Masters Theses

Date of Award


Degree Type


Degree Name

Master of Arts



Major Professor

Michael L. Keene

Committee Members

Russel Hirst, Mary Jo Reiff


This study presents a rhetorical analysis of the International Friendship Bell in Oak Ridge, Tennessee, with particular attention to how it relates to the World War II Manhattan Project. The rhetorical theories of identification, presence, and civic religion elucidated by Kenneth Burke, Chaїm Perelman and Lucie Olbrechts-Tyteca, and Gregory Clark, respectively, provide a theoretical amalgamation by which we can view and study the material object of the bell. As we use this combined theory to scaffold a rhetorical analysis of the bell, we discover several important ways in which the object of the bell, and its surrounding controversy, illustrate the theory. First, we discover that three distinct groups have experienced Burke’s notion of alienation, or separation, because of the development of the nuclear weapon.
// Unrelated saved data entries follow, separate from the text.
-- ==== Sys2Proof/Laws/Posts.lean ====
section
/-! SUPPORT. What posting an event, finishing a descriptor and logging a trace entry leave as they were, field by field. -/

namespace Sys2Proof.Machine

theorem kept_ch {a b : Block} {ps : List Piece} (h : onlyChanges ps a b) (hp : .ch ∉ ps) :
    { b.ch with evr := a.ch.evr } = a.ch := h.at_ .ch hp

theorem kept_opal {a b : Block} {ps : List Piece} (h : onlyChanges ps a b) (hp : .opal ∉ ps) :
    b.opal.withPosts a.opal = a.opal := h.at_ .opal hp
Each group, in an attempt to regain a sense of solidarity, attempts to use identification as a means of rebuilding the broken relationship. Meanwhile, each group illustrates Perelman’s and Olbechts-Tyteca’s idea of presence by including material that encourages identification, while omitting or underplaying information that might be harmful to the argument. Finally, each group exhibits Clark’s civic religion by attaching religious significance to the bell for rhetorical purposes.